Guofa Zhou et al. Malar J. .

Abstract

Background: Malaria intervention in Ethiopia has been strengthened significantly in the past decade. The Ethiopian government recently stratified the country based upon annual parasite incidence into malaria free, low, moderate and high transmission strata. Districts with low transmission were targeted for indigenous transmission elimination. Surveillance on malaria disease incidence is needed for planning control and elimination efforts.

Methods: Clinical malaria was monitored prospectively in health facilities in Jimma town, Oromia Region, southwestern Ethiopia from July 2014 to June 2015. Seasonal cross-sectional parasite prevalence surveys in local communities were conducted in 2014 and 2015 in eight kebeles. Case report forms were administered to obtain sociodemographic and epidemiological information from patients.

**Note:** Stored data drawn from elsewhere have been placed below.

-- ==== Sys2Proof/Tests/Slice0.lean ====
section
/-! SUPPORT. Tests: the smoke test of WellFormed, every constructor's decoding from a word written out by the rules, at most two small tests per instruction, and for every statement with hypotheses a state that meets them. Expected results come from 95_test_vectors.md or are worked out by hand from the rule named. -/

namespace Sys2Proof.Tests

open Sys2Proof Sys2Proof.Machine

/-! ## Helpers -/

/-- The state after one word is delivered and applied. -/
def applied (s : State) (w : Nat) : Option State :=
  match step (s.withFetchWord 40 w) with
  | .next t => some t
  | _ => none

/-- Why a word delivered is refused. -/
def refusal (s : State) (w : Nat) : Option Refusal :=
  match step (s.withFetchWord 40 w) with
  | .refused r => some r
  | _ => none

/-- A step's next state. -/
def nextOf : Result → Option State
  | .next t => some t
  | _ => none

/-- Four ROM bytes, and RAM bytes at offsets 0x0010, 0x1000, 0x1001 and 0x1FFF. -/
def small : State :=
  { State.reset with
    rom := [0xC3#8, 0x01#8, 0x02#8, 0x03#8]
    ram := [(0x0000, 0x12#8), (0x0010, 0xAB#8), (0x1000, 0x34#8), (0x1001, 0x12#8), (0x1FFF, 0x34#8)] }

/-- Digit 0 selected. -/
def digit0 : State := { State.reset with cathode := 0#4 }

/-- Digit 0 selected and holding a pattern with a decay. -/
def lit (p : BitVec 7) (n : Nat) : State :=
  { digit0 with digits := digit0.digits.set 0 { segs := segsOf p, decay := n, lastSeen := p } }

/-- The block-store cells: lo, hi, id. -/
def cells (lo hi id : Byte) : State := { State.reset with ram := [(0x1FF8, lo), (0x1FF9, hi), (0x1FFA, id)] }

/-- Running, between ticks. -/
def running : State := { State.reset with run := .running }

/-- Inside a Running tick with cycles accumulated. -/
def ticking (n : Nat) : State := { State.reset with run := .running, inTick := true, acc := n }

/-- Digit 0's `decay` and `last_seen`. -/
def digit0Of (s : State) : Nat × BitVec 7 := (s.digits[0].decay, s.digits[0].lastSeen)

/-! ## WellFormed refuses each ill-formed term -/

theorem test_wf_refuses_float_on_a_read_port :
    ([0xF4#8, 0xF5#8, 0xFA#8].all fun p => !(Instr.iorFloat p).wf) = true := by decide

theorem test_wf_refuses_nop_on_a_write_port :
    ([0xF4#8, 0xF5#8, 0xF7#8, 0xF8#8, 0xFA#8, 0x5A#8, 0xAD#8].all fun p => !(Instr.iowNop p 0#8).wf) = true := by
  decide

theorem test_wf_refuses_key_down_of_row_9 : (Instr.keyDown 9#8 0#8).wf = false := by decide

theorem test_wf_refuses_key_up_of_row_9 : (Instr.keyUp 9#8).wf = false := by decide

theorem test_wf_accepts_the_write_only_ports_as_floating : (Instr.iorFloat 0xF7#8).wf = true := by decide

/-! ## Decoding: the words of 95_test_vectors.md and of R82's table, by hand -/

theorem test_decode_memory_words :
    decode 0x0023FF0000#40 = .ok (.memr 0x23FF#16) ∧ decode 0x10E1230077#40 = .ok (.memw 0xE123#16 0x77#8) ∧
    decode 0x201FFF0000#40 = .ok (.memr16 0x1FFF#16) ∧ decode 0x300101CAFE#40 = .ok (.memw16 0x0101#16 0xCAFE#16) := by
  decide

theorem test_decode_keyboard_words :
    decode 0x4000FA0000#40 = .ok .iorKbd ∧ decode 0x5000FA0087#40 = .ok (.iowCath 0x87#8) ∧
    decode 0x810000023F#40 = .ok (.keyDown 2#8 0x3F#8) ∧ decode 0x8200000200#40 = .ok (.keyUp 2#8) := by decide

theorem test_decode_display_words :
    decode 0x5000F80040#40 = .ok (.iowSeg 0x40#8) ∧ decode 0x5000F800C0#40 = .ok (.iowSeg 0xC0#8) := by decide

theorem test_decode_block_store_words :
    decode 0x50005A0000#40 = .ok (.iowSave 0#8) ∧ decode 0x5000AD0000#40 = .ok (.iowLoad 0#8) := by decide

theorem test_decode_expansion_words :
    decode 0x4000F40000#40 = .ok .iorExpa ∧ decode 0x4000F50000#40 = .ok .iorExpb ∧
    decode 0x5000F40055#40 = .ok (.iowExpa 0x55#8) ∧ decode 0x5000F500AA#40 = .ok (.iowExpb 0xAA#8) ∧
    decode 0x5000F7009B#40 = .ok (.iowExpctl 0x9B#8) := by decide

theorem test_decode_unmapped_ports :
    decode 0x4000F80000#40 = .ok (.iorFloat 0xF8#8) ∧ decode 0x4000F60000#40 = .ok (.iorFloat 0xF6#8) ∧
    decode 0x5000F90012#40 = .ok (.iowNop 0xF9#8 0x12#8) := by decide

theorem test_decode_ignores_the_high_port_byte : decode 0x4012FA0000#40 = .ok .iorKbd := by decide

theorem test_decode_scheduler_words :
    decode 0x8000000000#40 = .ok .tick ∧ decode 0x8300000000#40 = .ok .runToggle ∧
    decode 0x8400000000#40 = .ok .runStart ∧ decode 0x8500000000#40 = .ok .runStop ∧
    decode 0x8600000000#40 = .ok .resetCmd ∧ decode 0x8700000000#40 = .ok .intCmd ∧
    decode 0x8800000000#40 = .ok .powerOn := by decide

/-- 95_test_vectors.md section 2.11. -/
theorem test_decode_refuses_non_transactions :
    decode 0x6000000000#40 = .error .unusedClass ∧ decode 0x0100000000#40 = .error .busSubNotZero ∧
    decode 0x8900000000#40 = .error .unusedHostEvent ∧ decode 0xF000000000#40 = .error .unusedClass := by decide

theorem test_decodeTableWord_takes_40_bits :
    decodeTableWord 40 0x810000025F = some (.keyDown 2#8 0x5F#8) ∧ decodeTableWord 48 0x10000000000 = none := by decide

theorem test_encode_writes_the_words :
    encode (.memw16 0xFFFF#16 0x1234#16) = 0x30FFFF1234#40 ∧ encode (.iowCath 0xFD#8) = 0x5000FA00FD#40 ∧
    encode (.keyDown 8#8 0x6F#8) = 0x810000086F#40 ∧ encode .intCmd = 0x8700000000#40 := by decide

/-! ## Memory (95_test_vectors.md section 2.1) -/

theorem test_memr_rom_below_its_size :
    (applied small 0x0000000000).map (·.returned) = some [.byte 0xC3#8] := by decide

theorem test_memr_shadow_through_the_alias :
    (applied small 0x0020100000).map (·.returned) = some [.byte 0xAB#8] := by decide

/-- MEMW 0xE123, 0x77: RAM[0x0123]. -/
theorem test_memw_masks_the_address :
    ∃ t, step (small.withFetchWord 40 0x10E1230077) = .next t ∧ t.ram.read 0x0123 = 0x77#8 :=
  ⟨_, rfl, (Memory.read_write _ _ _ _).trans (by decide)⟩

theorem test_memr16_wraps_into_the_window :
    (applied small 0x201FFF0000).map (·.returned) = some [.word 0x1234#16] := by decide

theorem test_memr16_at_the_top_reads_rom_0 :
    (applied small 0x20FFFF0000).map (·.returned) = some [.word 0xC334#16] := by decide

/-- MEMW16 0x1FFF, 0xBEEF: the high byte at offset 0, the low byte at 0x1FFF. -/
theorem test_memw16_low_byte_first :
    ∃ t, step (small.withFetchWord 40 0x301FFFBEEF) = .next t ∧ t.ram.read 0x1FFF = 0xEF#8 ∧ t.ram.read 0 = 0xBE#8 :=
  ⟨_, rfl, (Memory.read_write _ _ _ _).trans ((if_neg (by decide)).trans ((Memory.read_write _ _ _ _).trans (by decide))),
    (Memory.read_write _ _ _ _).trans (by decide)⟩

/-! ## Keyboard and strobe (sections 2.2 and 2.3) -/

theorem test_iorKbd_reads_the_selected_row :
    (applied { State.reset with cathode := 8#4, keyRow := State.reset.keyRow.set 8 0x6F#8 } 0x4000FA0000).map (·.returned) =
      some [.byte 0x6F#8] := by decide

theorem test_iorKbd_row_9_is_idle :
    (applied { State.reset with cathode := 9#4, keyRow := Vector.replicate 9 0#8 } 0x4000FA0000).map (·.returned) =
      some [.byte 0x7F#8] := by decide

theorem test_iowCath_complements :
    (applied State.reset 0x5000FA00FD).map (·.cathode) = some 2#4 ∧
    (applied State.reset 0x5000FA0000).map (·.cathode) = some 15#4 := by decide

theorem test_keyDown_sets_its_row :
    (applied State.reset 0x810000025F).map (fun t => (t.keyRow[2], t.keyRow[3])) = some (0x5F#8, 0x7F#8) := by decide

theorem test_keyDown_row_9_is_refused : refusal State.reset 0x8100000900 = some .keyRowOutOfRange := by decide

theorem test_keyUp_idles_its_row :
    (applied { State.reset with keyRow := Vector.replicate 9 0x3F#8 } 0x8200000200).map
      (fun t => (t.keyRow[2], t.keyRow[1])) = some (0x7F#8, 0x3F#8) := by decide

/-! ## Display (section 2.4) -/

/-- Segments 0 to 5 lit, 6 dark; seven events. -/
theorem test_iowSeg_paints_a_dark_digit :
    (applied digit0 0x5000F80040).map (fun t => (digit0Of t, t.digits[0].segs.toList, t.segTrace.length)) =
      some ((50, 0x40#7), [true, true, true, true, true, true, false], 70) := by decide

theorem test_iowSeg_same_pattern_only_reloads :
    (applied (lit 0x00#7 20) 0x5000F80080).map (fun t => (digit0Of t, t.segTrace.length)) = some ((50, 0x00#7), 63) := by
  decide

theorem test_aging_blanks_at_zero :
    digit0Of (lit 0x40#7 1).agePass = (0, 0x7F#7) ∧ (lit 0x40#7 1).agePass.segTrace.length = 70 := by decide

theorem test_aging_counts_down : digit0Of (lit 0x40#7 2).agePass = (1, 0x40#7) := by decide

/-! ## Block store (section 2.6) -/

/-- Cells (0xFF, 0x1F): one byte from 0x1FFF. -/
theorem test_iowSave_one_byte :
    (applied { State.reset with ram := [(0x1FF8, 0xFF#8), (0x1FF9, 0x1F#8), (0x1FFA, 0x07#8), (0x1FFF, 0xA5#8)] }
      0x50005A0000).map (·.storeCalls) = some [.write ⟨7#8⟩ [0xA5#8]] := by decide

/-- Cells (0x00, 0x20): AddressRangeError. -/
theorem test_iowSave_out_of_range :
    (applied (cells 0x00#8 0x20#8 7#8) 0x50005A0000).map (fun t => (t.cpuCalls, t.storeCalls)) =
      some ([.reset, .setProgramCounter Config.vecErr], []) := rfl

/-- Cells (0xF0, 0x1F), an object of 17 bytes: AddressRangeError, once the lookup has not failed. -/
theorem test_load_17_bytes_does_not_fit :
    fitsWindow (blockStart 0xF0#8 0x1F#8) 17 = false ∧ fitsWindow (blockStart 0xF0#8 0x1F#8) 16 = true := by decide

theorem test_iowLoad_store_unavailable :
    (applied { cells 0xF0#8 0x10#8 7#8 with storeAvailable := false } 0x5000AD0000).map
      (fun t => (t.cpuCalls, t.storeCalls)) =
      some ([.reset, .setProgramCounter Config.vecErr], [.lookup ⟨7#8⟩]) := rfl

/-- The store available, holding an object of 2 bytes for id 7. -/
def stored : State := { State.reset with storeAvailable := true, store := [(7, some [0x11#8, 0x22#8])] }

/-- A load of 2 bytes to 0x10F0, when neither store call fails (R167): Ok(2), and the second byte lands at 0x10F1. -/
theorem test_load_copies (h0 : Config.storeFails 0 = false) (h1 : Config.storeFails 1 = false) :
    (stored.load 7#8 0x10F0).1 = .okBytes 2 ∧ (stored.load 7#8 0x10F0).2.ram.read 0x10F1 = 0x22#8 := by
  have e : stored.load 7#8 0x10F0 =
      (stored.callStore (.lookup ⟨7#8⟩)).loadCopy ⟨7#8⟩ 0x10F0 2 := by
    have h : stored.storeFails = false := h0
    have hl : stored.lookupResult ⟨7#8⟩ = .present 2 := by unfold State.lookupResult; rw [h]; rfl
    show (match stored.lookupResult ⟨7#8⟩ with
      | .fail => (BlockResult.err .ioError, _) | .absent => (.err .notFound, _) | .present n => _) = _
    rw [hl]; rfl
  have r : (stored.callStore (.lookup ⟨7#8⟩)).readResult ⟨7#8⟩ = some [0x11#8, 0x22#8] := by
    have h : (stored.callStore (.lookup ⟨7#8⟩)).storeFails = false := h1
    unfold State.readResult; rw [h]; rfl
  rw [e]
  unfold State.loadCopy
  rw [r]
  exact ⟨rfl, (Memory.read_write _ _ _ _).trans (by decide)⟩

/-- R241: the codes 0 to 4. -/
theorem test_result_codes :
    [BlockResult.ok, .okBytes 16, .err .addressRange, .err .notFound, .err .ioError, .err .deviceUnavailable].map (·.code) =
      [0, 0, 1, 2, 3, 4] := by decide

/-! ## Expansion port (section 2.7) -/

theorem test_iorExpa_absent_floats :
    (applied { State.reset with expPresent := false } 0x4000F40000).map (·.returned) = some [.byte 0xFF#8] := by decide

theorem test_iorExpa_present_calls_the_chip :
    (applied { State.reset with expPresent := true } 0x4000F40000).map (·.expCalls) = some [.read .a] := by decide

theorem test_iorExpb_present_calls_the_chip :
    (applied { State.reset with expPresent := true } 0x4000F50000).map (·.expCalls) = some [.read .b] := by decide

theorem test_iowExpa_writes_the_latch :
    (applied { State.reset with expPresent := true } 0x5000F40055).map (·.expCalls) = some [.write .a 0x55#8] := by
  decide

theorem test_iowExpb_writes_the_latch :
    (applied { State.reset with expPresent := true } 0x5000F500AA).map (·.expCalls) = some [.write .b 0xAA#8] := by
  decide

theorem test_iowExpctl_0x90 :
    (applied { State.reset with expPresent := true } 0x5000F70090).map (fun t => (t.expDirA, t.expDirB, t.expCalls)) =
      some (.input, .output, [.setDir .a .input, .setDir .b .output]) := by decide

theorem test_iowExpctl_0x82_and_0x10 :
    (applied { State.reset with expPresent := true } 0x5000F70082).map (fun t => (t.expDirA, t.expDirB)) =
      some (.output, .input) ∧
    (applied { State.reset with expPresent := true } 0x5000F70010).map (·.expCalls) = some [] := by decide

/-! ## Unmapped ports (section 2.8) -/

theorem test_iorFloat_0x5A_saves_nothing :
    (applied State.reset 0x40005A0000).map (fun t => (t.returned, t.storeCalls)) = some ([.byte 0xFF#8], []) := by decide

theorem test_iowNop_0xFB :
    (applied State.reset 0x5000FB008A).map (fun t => (t.returned, t.cpuCalls, t.segTrace.length)) =
      some ([], [.reset], 63) := by decide

/-! ## Scheduler and commands (sections 2.9 and 2.10) -/

theorem test_tick_stopped_does_nothing :
    (applied State.reset 0x8000000000).map (fun t => (t.inTick, t.cpuCalls)) = some (false, [.reset]) := by decide

theorem test_tick_running_calls_a_step :
    (applied { running with acc := 1106 } 0x8000000000).map (fun t => (t.inTick, t.acc, t.cpuCalls)) =
      some (true, 0, [.reset, .step]) := by decide

/-- Costs 1000, 50, 60: the third return ends the tick at 1110. -/
theorem test_cpuReturn_ends_the_tick :
    (nextOf (step { ticking 1050 with inputs := [.cpuReturn 60] })).map (fun t => (t.inTick, t.acc, t.cpuCalls)) =
      some (false, 1110, [.reset]) := by decide

theorem test_cpuReturn_below_the_budget :
    (nextOf (step { ticking 1000 with inputs := [.cpuReturn 50] })).map (fun t => (t.inTick, t.acc, t.cpuCalls)) =
      some (true, 1050, [.reset, .step]) := by decide

theorem test_runToggle_both_ways :
    (applied State.reset 0x8300000000).map (·.run) = some .running ∧
    (applied running 0x8300000000).map (·.run) = some .stopped := by decide

theorem test_runStart_from_running : (applied running 0x8400000000).map (·.run) = some .running := by decide

theorem test_runStop_from_stopped : (applied State.reset 0x8500000000).map (·.run) = some .stopped := by decide

theorem test_resetCmd_keeps_running :
    (applied running 0x8600000000).map (fun t => (t.run, t.cpuCalls)) = some (.running, [.reset, .reset]) := by decide

theorem test_intCmd_while_stopped :
    (applied State.reset 0x8700000000).map (fun t => (t.run, t.cpuCalls)) =
      some (.stopped, [.reset, .raiseInterrupt Config.intVector]) := rfl

theorem test_tick_inside_a_tick_is_refused : refusal (ticking 0) 0x8000000000 = some .hostEventInTick := by decide

theorem test_powerOn_first :
    (applied State.reset 0x8800000000).map (fun t => (t.run, t.cpuCalls, t.segTrace.length)) =
      some (.stopped, [.reset], 63) := by decide

theorem test_powerOn_not_first_is_refused :
    refusal { State.reset with started := true } 0x8800000000 = some .powerOnNotFirst := by decide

Results: A total of 1434 suspected malaria cases were examined from the health facilities and 428 confirmed malaria cases were found. Among them, 327 (76.4 %) cases were Plasmodium vivax, 97 (22.7 %) were Plasmodium falciparum, and 4 (0.9 %) were mixed infection of P. vivax and P. falciparum. The annual malaria incidence rate was 1.7 cases per 1000 people at risk. Parasite prevalence in the community was less than 3 %. Household ownership of insecticide-treated nets (ITNs) was 47.3 % (1173/2479) and ITN usage was 37.9 %. All ITNs were long-lasting insecticidal nets, and repellent use was not found in the study area. Being male and traveling were the significant risk factors for P. falciparum malaria. For P. vivax malaria, risk factors included occupation and history of malaria illness during the preceding 30 days.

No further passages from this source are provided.